Kasek Galgal (Papua New Guinea) is a Lecturer at the University of Papua New Guinea. His work is focused on cybersecurity, free and open source software (FOSS), and network development. He is a former APNIC Fellow and is active in local and regional Internet governance efforts. He is an active member of the Pacific Island chapter of the Internet Society (PICISOC), is very passionate about ICTs for development (ICT4D), education and bridging the digital divide.

Paul Brooks

With over 20 years’ experience in communications and the Internet, Dr Brooks is an expert in telecommunications network design, planning and operations. He has held several executive technical leadership roles with domestic and international carriers, bringing extensive hands-on experience in broadband access, optical fibre networking, and global backbone network design and operations.

Previous roles include Co-founder of Vocus Group (ASX:VOC) before listing, Chief Technology Officer at TransACT Communications, and Head of APAC Engineering for Global One / Sprint International.

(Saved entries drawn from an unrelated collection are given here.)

theorem State.answerBusy_keeps (s : State) (h : Hdr) : Keeps s (State.answerBusy s h) := by
  unfold State.answerBusy
  dsimp only
  refine Keeps.step (State.noteOverload_keeps ..) ?_
  refine Keeps.step ((State.respond_only ..).keeps (by decide)) ?_
  refine Keeps.step (State.bump_keeps ..) ?_
  refine Keeps.step (Only.keeps (Only.with_freeCtr (d := [.freeCtr]) (by decide) .refl) (by decide)) ?_
  exact .refl

theorem State.inSession_keeps (s : State) (h : Hdr)
    (run : Session → State → State) (hr : ∀ x t, Keeps t (run x t)) : Keeps s (s.inSession h run) := by
  unfold State.inSession
  split
  · exact State.dropPacket_keeps ..
  · refine Keeps.ite (fun _ => ?_) (fun _ => State.dropPacket_keeps ..)
    exact Keeps.step (hr ..) (Only.keeps (Only.with_igrel (d := [.igrel]) (by decide) .refl) (by decide))

theorem State.inSlot_keeps (s : State) (h : Hdr) (payload : List Byte)
    (noWait : Session → Bool) (run : Session → State → State) (hr : ∀ x t, Keeps t (run x t)) :
    Keeps s (s.inSlot h payload noWait run) := by
  unfold State.inSlot
  refine State.inSession_keeps _ _ _ (fun x t => ?_)
  split
  · exact (State.respond_only ..).keeps (by decide)
  · split
    · exact State.answerBusy_keeps ..
    · exact hr ..

theorem State.runRead_keeps (s : State) (h : Hdr) (payload : List Byte) : Keeps s (State.runRead s h payload) := by
  unfold State.runRead
  split
  · refine Keeps.step ((State.badLayout_only ..).keeps (by decide)) ?_
    exact .refl
  · split
    refine Keeps.step ((State.answer_only ..).keeps (by decide)) ?_
    refine Keeps.of_snd (by assumption) ?_
    refine Keeps.step (State.readReply_keeps ..) ?_
    exact .refl

theorem State.runWriteOf_keeps (s : State) (h : Hdr) (level : Nat) (payload : List Byte) : Keeps s (State.runWriteOf s h level payload) := by
  unfold State.runWriteOf
  split
  · refine Keeps.step ((State.badLayout_only ..).keeps (by decide)) ?_
    exact .refl
  · refine Keeps.step (State.runWrite_keeps ..) ?_
    exact .refl

theorem State.runDescribe_keeps (s : State) (h : Hdr) (payload : List Byte) : Keeps s (State.runDescribe s h payload) := by
  unfold State.runDescribe
  split
  · refine Keeps.step ((State.badLayout_only ..).keeps (by decide)) ?_
    exact .refl
  · split
    · refine Keeps.step (State.refuse_keeps ..) ?_
      exact .refl
    · refine Keeps.ite (fun _ => ?_) (fun _ => ?_)
      · refine Keeps.step (State.refuse_keeps ..) ?_
        exact .refl
      · refine Keeps.step ((State.answer_only ..).keeps (by decide)) ?_
        exact .refl

theorem State.runBlockStart_keeps (s : State) (h : Hdr) (level : Nat) (payload : List Byte) :
    Keeps s (State.runBlockStart s h level payload) := by
  unfold State.runBlockStart
  split
  · refine Keeps.step ((State.badLayout_only ..).keeps (by decide)) ?_
    exact .refl
  · split
    · refine Keeps.step (State.refuse_keeps ..) ?_
      exact .refl
    · split
      · refine Keeps.step (State.refuse_keeps ..) ?_
        exact .refl
      · refine Keeps.step ((State.openTransfer_only ..).keeps (by decide)) ?_
        exact .refl

theorem State.acceptBlock_keeps (s : State) (h : Hdr) (payload : List Byte) (t : Transfer) : Keeps s (State.acceptBlock s h payload t) := by
  unfold State.acceptBlock
  refine Keeps.ite (fun _ => ?_) (fun _ => ?_)
  · dsimp only
    refine Keeps.step (State.publish_keeps ..) ?_
    refine Keeps.step (Only.keeps (Only.with_igrel (d := [.igrel]) (by decide) .refl) (by decide)) ?_
    exact .refl
  · refine Keeps.step ((State.answer_only ..).keeps (by decide)) ?_
    refine Keeps.step ((State.forwardWrite_only ..).keeps (by decide)) ?_
    refine Keeps.step (State.takeContent_keeps ..) ?_
    exact .refl

theorem State.runBlockEnd_keeps (s : State) (h : Hdr) (payload : List Byte) : Keeps s (State.runBlockEnd s h payload) := by
  unfold State.runBlockEnd
  refine Keeps.ite (fun _ => ?_) (fun _ => ?_)
  · refine Keeps.step ((State.badLayout_only ..).keeps (by decide)) ?_
    exact .refl
  · split
    · refine Keeps.step ((State.answer_only ..).keeps (by decide)) ?_
      exact .refl
    · dsimp only
      refine Keeps.ite (fun _ => ?_) (fun _ => ?_)
      · refine Keeps.step ((State.answer_only ..).keeps (by decide)) ?_
        refine Keeps.step ((State.dropTransfer_only ..).keeps (by decide)) ?_
        exact .refl
      · split
        · refine Keeps.step (State.refuse_keeps ..) ?_
          refine Keeps.step ((State.dropTransfer_only ..).keeps (by decide)) ?_
          exact .refl
        · refine Keeps.step (State.acceptBlock_keeps ..) ?_
          refine Keeps.step ((State.dropTransfer_only ..).keeps (by decide)) ?_
          exact .refl

theorem State.telemetry_keeps (s : State) (x : Session) (u : Subscription) (canSend : Bool) : Keeps s (State.telemetry s x u canSend) := by
  unfold State.telemetry
  dsimp only
  refine Keeps.ite (fun _ => ?_) (fun _ => ?_)
  · refine Keeps.step ((State.sendIn_only ..).keeps (by decide)) ?_
    refine Keeps.step (Only.keeps (Only.with_igrel (d := [.igrel]) (by decide) .refl) (by decide)) ?_
    refine Keeps.step (State.readReply_keeps ..) ?_
    exact .refl
  · refine Keeps.step (Only.keeps (Only.with_igrel (d := [.igrel]) (by decide) .refl) (by decide)) ?_
    exact .refl

theorem State.reserve_keeps (s : State) (src : Src) (tag : Nat) (level : Nat) (nonce : List Byte) :
    Keeps s (State.reserve s src tag level nonce) := by
  unfold State.reserve
  refine Keeps.ite (fun _ => ?_) (fun _ => ?_)
  · exact .refl
  · refine Keeps.ite (fun _ => ?_) (fun _ => ?_)
    · refine Keeps.step (State.dropPacket_keeps ..) ?_
      exact .refl
    · split
      · refine Keeps.step ((State.answerPlain_only ..).keeps (by decide)) ?_
        exact .refl
      · split
        dsimp only
        refine Keeps.step ((State.answerPlain_only ..).keeps (by decide)) ?_
        refine Keeps.step (Only.keeps (Only.with_igrel (d := [.igrel]) (by decide) .refl) (by decide)) ?_
        refine Keeps.of_snd (by assumption) ?_
        refine Keeps.step ((State.fresh_only ..).keeps (by decide)) ?_
        exact .refl

theorem State.failProof_keeps (s : State) (src : Src) (tag : Nat) (id : Nat) : Keeps s (State.failProof s src tag id) := by
  unfold State.failProof
  dsimp only
  refine Keeps.step ((State.answerPlain_only ..).keeps (by decide)) ?_
  refine Keeps.step (State.logEvent_keeps ..) ?_
  refine Keeps.step (State.bump_keeps ..) ?_
  refine Keeps.step (Only.keeps (Only.with_igrel (d := [.igrel]) (by decide) .refl) (by decide)) ?_
  refine Keeps.step ((State.closeSession_only ..).keeps (by decide)) ?_
  exact .refl

theorem State.prove_keeps (s : State) (src : Src) (tag : Nat) (id : Nat) (proof : List Byte) : Keeps s (State.prove s src tag id proof) := by
  unfold State.prove
  refine Keeps.ite (fun _ => ?_) (fun _ => ?_)
  · refine Keeps.step (State.dropPacket_keeps ..) ?_
    exact .refl
  · split
    · refine Keeps.step (State.dropPacket_keeps ..) ?_
      exact .refl
    · refine Keeps.ite (fun _ => ?_) (fun _ => ?_)
      · refine Keeps.step ((State.openSession_only ..).keeps (by decide)) ?_
        exact .refl
      · refine Keeps.step (State.failProof_keeps ..) ?_
        exact .refl

theorem State.recoverEntries_keeps (s : State) (x1 : List Nat) : Keeps s (State.recoverEntries s x1).2 := by
  induction x1 generalizing s with | nil => ?_ | cons y l ih => ?_
  · simp only [State.recoverEntries]
    exact .refl
  · simp only [State.recoverEntries]
    refine Keeps.step (ih ..) ?_
    split
    · refine Keeps.step (State.readEntry_keeps ..) ?_
      exact .refl
    · dsimp only
      exact .refl

theorem State.recoverRead_keeps (s : State) (h : Hdr) (payload : List Byte) : Keeps s (State.recoverRead s h payload) := by
  unfold State.recoverRead
  split
  · refine Keeps.step ((State.recoverRefuse_only ..).keeps (by decide)) ?_
    exact .refl
  · split
    refine Keeps.step ((State.respond_only ..).keeps (by decide)) ?_
    refine Keeps.of_snd (by assumption) ?_
    refine Keeps.step (State.recoverEntries_keeps ..) ?_
    exact .refl

theorem State.recover_keeps (s : State) (h : Hdr) (ty : Nat) (payload : List Byte) : Keeps s (State.recover s h ty payload) := by
  unfold State.recover
  refine Keeps.ite (fun _ => ?_) (fun _ => ?_)
  · exact .refl
  · split
    · refine Keeps.ite (fun _ => ?_) (fun _ => ?_)
      · refine Keeps.step ((State.recoverRefuse_only ..).keeps (by decide)) ?_
        exact .refl
      · refine Keeps.step ((State.runSegment_only ..).keeps (by decide)) ?_
        exact .refl
    · refine Keeps.ite (fun _ => ?_) (fun _ => ?_)
      · refine Keeps.step ((State.recoverRefuse_only ..).keeps (by decide)) ?_
        exact .refl
      · refine Keeps.step (State.runBlockEnd_keeps ..) ?_
        exact .refl
    · refine Keeps.ite (fun _ => ?_) (fun _ => ?_)
      · refine Keeps.step ((State.recoverBusy_only ..).keeps (by decide)) ?_
        exact .refl
      · split
        · refine Keeps.step (State.recoverRead_keeps ..) ?_
          exact .refl
        · refine Keeps.step ((State.recoverWrite_only ..).keeps (by decide)) ?_
          exact .refl
        · refine Keeps.step ((State.recoverStart_only ..).keeps (by decide)) ?_
          exact .refl
        · refine Keeps.step ((State.recoverRefuse_only ..).keeps (by decide)) ?_
          exact .refl

theorem State.receive_keeps (s : State) (h : Hdr) (ty : Nat) (payload : List Byte) : Keeps s (s.receive h ty payload) := by
  unfold State.receive
  split
  · exact State.recover_keeps ..
  · split
    · exact .refl
    · split
      · exact State.inSession_keeps _ _ _ (fun x t => Keeps.ite (fun _ => (State.closeSession_only ..).keeps (by decide)) (fun _ => (State.badLayout_only ..).keeps (by decide)))
      · exact State.inSlot_keeps _ _ _ _ _ (fun x t => State.runRead_keeps ..)
      · exact State.inSlot_keeps _ _ _ _ _ (fun x t => State.runWriteOf_keeps ..)
      · exact State.inSlot_keeps _ _ _ _ _ (fun x t => State.runDescribe_keeps ..)
      · exact State.inSlot_keeps _ _ _ _ _ (fun x t => State.runBlockStart_keeps ..)
      · exact State.inSession_keeps _ _ _ (fun x t => (State.runSegment_only ..).keeps (by decide))
      · exact State.inSession_keeps _ _ _ (fun x t => (State.runAck_only ..).keeps (by decide))
      · exact State.inSlot_keeps _ _ _ _ _ (fun x t => State.runBlockEnd_keeps ..)
      · exact State.inSlot_keeps _ _ _ _ _ (fun x t => (State.runSubscribe_only ..).keeps (by decide))
      · exact State.dropPacket_keeps ..

theorem State.takeHello_keeps (s : State) (src : Src) (tag : Nat) (level : Nat) (nonce : List Byte) :
    Keeps s (State.takeHello s src tag level nonce) := by
  unfold State.takeHello
  refine Keeps.ite (fun _ => ?_) (fun _ => ?_)
  · refine Keeps.step ((State.refusePlain_only ..).keeps (by decide)) ?_
    exact .refl
  · refine Keeps.ite (fun _ => ?_) (fun _ => ?_)
    · refine Keeps.step (State.reserve_keeps ..) ?_
      exact .refl
    · exact .refl

theorem State.takeProof_keeps (s : State) (src : Src) (tag : Nat) (sess : Nat) (bytes : List Byte) :
    Keeps s (State.takeProof s src tag sess bytes) := by
  unfold State.takeProof
  refine Keeps.ite (fun _ => ?_) (fun _ => ?_)
  · refine Keeps.step ((State.refusePlain_only ..).keeps (by decide)) ?_
    exact .refl
  · refine Keeps.ite (fun _ => ?_) (fun _ => ?_)
    · refine Keeps.step (State.prove_keeps ..) ?_
      exact .refl
    · exact .refl

theorem State.takeDatagram_keeps (s : State) (d : Datagram) : Keeps s (State.takeDatagram s d) := by
  unfold State.takeDatagram
  dsimp only
  refine Keeps.ite (fun _ => ?_) (fun _ => ?_)
  · exact .refl
  · refine Keeps.ite (fun _ => ?_) (fun _ => ?_)
    · refine Keeps.step (State.dropPacket_keeps ..) ?_
      exact .refl
    · refine Keeps.ite (fun _ => ?_) (fun _ => ?_)
      · refine Keeps.ite (fun _ => ?_) (fun _ => ?_)
        · refine Keeps.step (State.takeHello_keeps ..) ?_
          exact .refl
        · refine Keeps.step (State.dropPacket_keeps ..) ?_
          exact .refl
      · refine Keeps.ite (fun _ => ?_) (fun _ => ?_)
        · refine Keeps.ite (fun _ => ?_) (fun _ => ?_)
          · refine Keeps.step (State.takeProof_keeps ..) ?_
            exact .refl
          · refine Keeps.step (State.dropPacket_keeps ..) ?_
            exact .refl
        · refine Keeps.ite (fun _ => ?_) (fun _ => ?_)
          · refine Keeps.step (State.dropPacket_keeps ..) ?_
            exact .refl
          · refine Keeps.step (State.receive_keeps ..) ?_
            exact .refl

/-! ### Requests -/

theorem execIgrelDrop_keeps (d : Datagram) (s : State) : KeepsNext s (execIgrelDrop d s) := by
  unfold execIgrelDrop
  refine KeepsNext.next ?_
  refine Keeps.step (State.takeDatagram_keeps ..) ?_
  exact .refl

theorem execHello_keeps (src : Src) (tag : Nat) (level : Nat) (nonce : List Byte) (s : State) :
    KeepsNext s (execHello src tag level nonce s) := by
  unfold execHello
  refine KeepsNext.next ?_
  refine Keeps.step (State.takeHello_keeps ..) ?_
  exact .refl

theorem execProof_keeps (src : Src) (tag : Nat) (sess : Nat) (bytes : List Byte) (s : State) :
    KeepsNext s (execProof src tag sess bytes s) := by
  unfold execProof
  refine KeepsNext.next ?_
  refine Keeps.step (State.takeProof_keeps ..) ?_
  exact .refl

theorem execReservationLapse_keeps (sess : Nat) (s : State) : KeepsNext s (execReservationLapse sess s) :=
  ⟨fun t ht => ((execReservationLapse_only ..).only t ht).keeps (by decide)⟩

theorem execAuthLockoutExpiry_keeps (ip : Nat) (s : State) : KeepsNext s (execAuthLockoutExpiry ip s) :=
  ⟨fun t ht => ((execAuthLockoutExpiry_only ..).only t ht).keeps (by decide)⟩

theorem execClose_keeps (h : Hdr) (payload : List Byte) (s : State) : KeepsNext s (execClose h payload s) := by
  unfold execClose
  refine KeepsNext.next ?_
  refine Keeps.step (State.receive_keeps ..) ?_
  exact .refl

theorem execSessionIdleTimeout_keeps (sess : Nat) (s : State) : KeepsNext s (execSessionIdleTimeout sess s) :=
  ⟨fun t ht => ((execSessionIdleTimeout_only ..).only t ht).keeps (by decide)⟩

theorem execRead_keeps (h : Hdr) (payload : List Byte) (vppOk : Bool) (s : State) : KeepsNext s (execRead h payload vppOk s) := by
  unfold execRead
  refine KeepsNext.next ?_
  refine Keeps.step (State.receive_keeps ..) ?_
  refine Keeps.step (State.seeVpp_keeps ..) ?_
  exact .refl

theorem State.takeForward_keeps (s : State) (p : List Byte) : Keeps s (State.takeForward s p) := by
  unfold State.takeForward
  dsimp only
  split
  · exact .refl
  · refine Keeps.ite (fun _ => ?_) (fun _ => ?_)
    · exact .refl
    · refine Keeps.ite (fun _ => ?_) (fun _ => ?_)
      · refine Keeps.ite (fun _ => ?_) (fun _ => ?_)
        · refine Keeps.step (State.publish_keeps ..) ?_
          exact .refl
        · exact .refl
      · refine Keeps.ite (fun _ => ?_) (fun _ => ?_)
        · exact .refl
        · refine Keeps.ite (fun _ => ?_) (fun _ => ?_)
          · refine Keeps.step (State.takeContent_keeps ..) ?_
            exact .refl
          · refine Keeps.step (State.writeEffect_keeps ..) ?_
            exact .refl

Paul is an active participant within Communications Alliance and the Australian ISP community. He is a Director of Internet Australia and a Director of the Interplanetary Networking Chapter of the Internet Society. He holds a PhD in Astrophysics and Optics from the University of New South Wales.

Laurie Patton (moderator)

Since 2014 Patton has been Chief Executive Officer / Executive Director of Internet Australia, a chapter of the global Internet Society, where he is frequently interviewed on radio and television and quoted in the press. Internet Australia is the not-for-profit peak body representing Internet users. It provides advice to government and industry and engages in public advocacy on matters that affect the Internet, especially those relating to accessibility, security and trust. On Internet Australia’s behalf Patton sponsored the creation of a group called Parliamentary Friends of the Internet, a forum for providing information and guidance to MP’s and senators, especially in relation to legislation affecting Internet users. He has led IA’s campaigns for all Australians to have access to the Internet and the skills to use it, both for economic and social development, and against Internet site-blocking, which he argues is more of a public relations exercise than an effective solution to the unlawful downloading of video and audio content.